Mississippi Grilled Shrimp Po' Boy with Remoulade Sauce

Mississippi Grilled Shrimp Po' Boy with Remoulade Sauce

Mississippi Grilled Shrimp Po' Boy is crispy, juicy, and packed with Creole flavors. Perfectly grilled on the Arteflame for an authentic Louisiana experience!

Introduction

A Mississippi-style Grilled Shrimp Po' Boy packed with crispy shrimp, fresh veggies, and flavorful remoulade sauce. Cooked perfectly on the Arteflame grill, this sandwich delivers the ultimate taste and texture. The high-heat sear locks in succulent shrimp juices, while the flat top griddle ensures even cooking. Perfect for any occasion, this authentic Louisiana-inspired sandwich will become your go-to favorite.

Ingredients

  • 1 lb large shrimp, peeled and deveined
  • 1 tbsp Creole seasoning
  • 2 tbsp butter, melted
  • 1 French baguette
  • 1 cup shredded lettuce
  • 1 large tomato, sliced
  • 1/2 cup remoulade sauce
  • 1/2 cup cornmeal
  • 1/4 cup all-purpose flour
  • 1 tsp smoked paprika
  • 1/2 tsp garlic powder
  • 1/2 tsp black pepper
  • 1 lemon, cut into wedges

Instructions

Step 1: Fire up the Arteflame grill

  1. Pour some vegetable oil on three paper napkins and place them in the center of the grill.
  2. Stack firewood over the oil-soaked napkins.
  3. Ignite the napkins and let the grill heat for about 20 minutes.

Step 2: Season the shrimp

  1. In a bowl, toss the shrimp with Creole seasoning.
  2. In another bowl, combine the cornmeal, flour, smoked paprika, garlic powder, and black pepper.
  3. Coat each shrimp in the dry mixture, shaking off excess.

Step 3: Grill the shrimp

  1. Brush the flat cooktop griddle with melted butter.
  2. Place the shrimp on the flat griddle and cook for about 2-3 minutes per side until crispy and golden.
  3. Remove shrimp when internal temperature reaches 130°F.

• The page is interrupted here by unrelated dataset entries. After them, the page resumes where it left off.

/-- R105: the waiting list is taken from its head until a pass is under way, at most `n` items. -/
def State.takeAllWaiting : Nat → State → State
  | 0, s => s
  | n + 1, s =>
    if s.passUnderWay then s
    else
      match s.cadence.waiting with
      | [] => s
      | i :: rest => State.takeAllWaiting n ((s.setCadence { s.cadence with waiting := rest }).takeWaiting i)

/-- The local clock some frames later (R104), but not past the expiry time of a running timer: the expiry is then the next
thing that happens (log 3). -/
def Cadence.later (c : Cadence) (frames : Nat) : Nat :=
  match c.timer with
  | none => c.clock + frames
  | some expiry => max c.clock (min (c.clock + frames) expiry)

/-- Some frames of the local clock pass. -/
def State.passTime (s : State) (frames : Nat) : State :=
  s.setCadence { s.cadence with clock := s.cadence.later frames }

/-- R105: a tick that reaches the tracker while a pass is under way: it joins the waiting list, or is dropped when the
list holds 16 ticks and counted as a tick error in LOCKED or HOLDOVER. -/
def State.holdTick (s : State) (n : PeriodIndex) (arrival : Nat) : State :=
  if waitingTicks s.cadence.waiting < waitingLimit then
    s.setCadence { s.cadence with waiting := s.cadence.waiting ++ [.tick n arrival] }
  else if s.cadence.state.running then s.tickError else s

/-- The running timer expires before a tick with this arrival time is taken: at P + J in LOCKED either may be first
(R112), at P in HOLDOVER the expiry is (R113). -/
def Cadence.expiresBefore (c : Cadence) (arrival : Nat) : Bool :=
  match c.timer with
  | none => false
  | some expiry => decide (expiry < arrival) || (decide (expiry = arrival) && c.state == .holdover)

/-- TICK (R105): the tracker takes the tick that the link port handed on first, or puts it on the waiting list. It waits
for a timer expiry that comes before it (R111 to R113; log 1). The pass it opens comes after the fields of a QUERY_STATUS
still to be read (R172). -/
def execTick (elapsed : Nat) (s : State) : Host.Outcome State Fault Refusal :=
  match s.port.handed with
  | [] => .next s
  | n :: rest =>
    if s.cadence.expiresBefore n.arrival then .next s
    else
      let t := (s.passTime elapsed).setPort { s.port with handed := rest }
      if t.passUnderWay then .next (t.holdTick n.index n.arrival)
      else .next (t.readBefore fun u => (u.judgeTick n.index n.arrival).afterEvent).dispatch

/-- R112: the timer has expired at its expiry time, and is not armed again until a pass is opened. -/
def State.expireTimer (s : State) (expiry : Nat) : State :=
  s.setCadence { s.cadence with timer := none, clock := max s.cadence.clock expiry }

/-- A tick that reached the tracker before this time is still to be taken (R105). -/
def Port.tickBefore (p : Port) (time : Nat) : Bool :=
  p.handed.any fun n => decide (n.arrival < time)

/-- LOCAL_PERIOD_TIMER_EXPIRY (R112): a stopped timer does not expire, and a tick that came before the expiry is taken
first (R105; log 1); during a pass the expiry waits (R105). The pass it opens comes after the fields of a QUERY_STATUS
still to be read (R172). -/
def execLocalPeriodTimerExpiry (s : State) : Host.Outcome State Fault Refusal :=
  match s.cadence.timer with
  | none => .next s
  | some expiry =>
    if s.port.tickBefore expiry then .next s
    else
      let t := s.expireTimer expiry
      if t.passUnderWay then
        .next (t.setCadence { t.cadence with waiting := t.cadence.waiting ++ [.expiry expiry] })
      else .next (t.readBefore fun u => u.judgeExpiry.afterEvent).dispatch

/-! ### RESYNC and resets (R119, R121) -/

/-- R119: the tracker is forced into SEARCH; the render horizon is kept. A tick handed on and not yet taken is kept (log
4). -/
def State.forceSearch (s : State) : State :=
  if s.cadence.state = .search then s
  else
    (s.setCadence
      { s.cadence.clearWindows with state := .search, misaligned := false, candidate := none, timer := none,
                                    missed := 0, waiting := [] }).raiseCadence s.cadence

/-- R121: the tracker after a soft reset or an accepted CONFIGURE. The local clock and the last opening time, which R121
does not list, are kept (log 7). -/
def Cadence.resetTracker (c : Cadence) : Cadence :=
  { c.clearWindows with state := .search, misaligned := false, candidate := none, lastTick := none, horizon := none,
                        timer := none, missed := 0, waiting := [], heldConfig := none }

end Sys2Proof.Machine
end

Step 4: Toast the baguette

  1. Slice the baguette in half and lightly brush the inside with melted butter.
  2. Place the halves cut-side down on the griddle for about 1-2 minutes until toasted.

Step 5: Assemble the Po' Boy

  1. Spread remoulade sauce generously on both halves of the baguette.
  2. Layer with shredded lettuce and tomato slices.
  3. Top with crispy shrimp and close the sandwich.
  4. Slice and serve with lemon wedges.

Tips

  • Use large or jumbo shrimp for the best texture.
  • Grill shrimp in batches to avoid overcrowding.
  • Remove shrimp at 130°F as they continue cooking off the grill.
  • Use fresh French bread for the authentic Po' Boy experience.
  • Add pickles for extra crunch and tang.

Variations

  1. Spicy Cajun Shrimp Po' Boy: Add extra cayenne pepper and hot sauce to the remoulade for a fiery kick.
  2. Garlic Butter Shrimp Po' Boy: Toss shrimp in a garlic butter sauce before grilling.
  3. Blackened Shrimp Po' Boy: Coat shrimp in blackening seasoning for bold, smoky flavor.
  4. Bacon-Wrapped Shrimp Po' Boy: Wrap shrimp in bacon and grill until crispy.
  5. Avocado & Shrimp Po' Boy: Add sliced avocado and a squeeze of lime juice for a creamy twist.

Best pairings

  • Sweet potato fries
  • Coleslaw
  • Grilled corn on the cob
  • Potato salad
  • Iced sweet tea
  • Cold beer

Conclusion

This Mississippi Grilled Shrimp Po' Boy is the perfect combination of crispy, smoky, and zesty flavors. The Arteflame grill ensures perfectly cooked shrimp with a delicious exterior crunch. Whether serving this for a weekend cookout or a quick lunch, you’re guaranteed a sandwich bursting with flavor. Try different variations and make it your own!